In student housing, we can run into delays in being able to move students because of when in the semester our activities need to occur. Asking someone to move right before exams or during them isn’t reasonable. Scheduling coordination with all parties involved is crucial to making this type of project work.
Because renovations come with so many unknown factors, we can end up with extra work that can’t, in many cases, be quantified. The communication and coordination factors are multiplied, in addition to time and material work, time spent tracking everything from schedules to material delivery, and time spent pricing for a newly discovered issue that needs to be remedied. But, with our experience on similar projects, understanding these kinds of scopes and the effort required does become a bit more predictable.
On a recent student housing project, we had the luxury of having quite a few of the rooms already demolished when we were hired, so we saw some of the conditions from the get-go. This enabled us to have more specific communication with the owner, understanding more about the potential unknowns, and making sure the contract was specific on how those changes were going to be handled. In your typical renovation project, those early conversations can help everyone make a plan for how unknowns will be handled and write it into the qualifications for the project.

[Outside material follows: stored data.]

-- ==== Sys2Proof/Syntax.lean ====
section
/-! DEFINITION. Syntax.lean: the commands of the block: one constructor per row of spec/opcode_table.json, in the table's order. An operand is what the
command's sender supplies and the device cannot know by itself: register values, host data read, pin levels, measurements, verdicts of cryptographic tests. -/
namespace Sys2Proof
open Sys2Proof.Machine

/-- A port's read of a register pair whose LO word latches the HI word until that is read (R52, R134, R204, R461): `hi` is the read of the HI word. -/
structure PairRead where
  port : Fin 4
  hi : Bool
  deriving DecidableEq, Repr

/-- What the host refused (R121): the kind of access and, for a write, the engine that made it. -/
structure RefusedAccess where
  write : Bool
  eng : Engine
  deriving DecidableEq, Repr

/-- Who offers a transfer to the memory controller: a port and the engine behind it (R263, R264). -/
structure MemClient where
  port : Fin 16
  eng : Engine
  deriving DecidableEq, Repr

/-- One step of a relay (R129): the peer's message, none where no read has brought it yet, and the message for the peer. -/
structure Relay where
  input : Option (List Byte)
  reply : List Byte
  deriving DecidableEq, Repr

/-- A part of a certificate chain that a requester asks for (R309). -/
structure ChainPart where
  off : Nat
  len : Nat
  deriving DecidableEq, Repr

Matt: Preconstruction on hospital renovation projects is the major key to making the project more predictable. We like to have conversations with our owners and design partners together, so everyone can establish expectations around cost and schedule. We spend a lot of time explaining potential challenges, how they can affect pricing, and why these things matter. We tend to break the project down into the smallest possible phases to get a microscopic view of costs and timing. You must know these things and communicate with the clients about potential challenges up front; otherwise, there could be substantial financial implications.
Recently we completed demolition in the first phase of a 14-phase project and found there were structural concerns that required repairs. Those repairs extended the schedule by six weeks. But, because we had a good relationship with our owner and design team, we were able to work together and relook at the phasing, discussing what they absolutely must have to operate and what can be reorganized to allow more phases to be under construction at the same time. With these continual conversations we are now pulling the schedule back and are able to get the entire project back on schedule. In healthcare renovations, we often have to look at needs versus preferences to make up or save time.
The Big Picture
Renovation projects are inherently risky, but we’ve found that communication, communication, and more communication is essential to mitigating that risk. We overcommunicate the plan up front and throughout the process.
We involve the entire team in this process – from owners to architects, from engineers to trade partners – so everyone is on the same page and readily available if a quick design fix or decision needs to be made. This helps us avoid delays and keeps everyone accountable.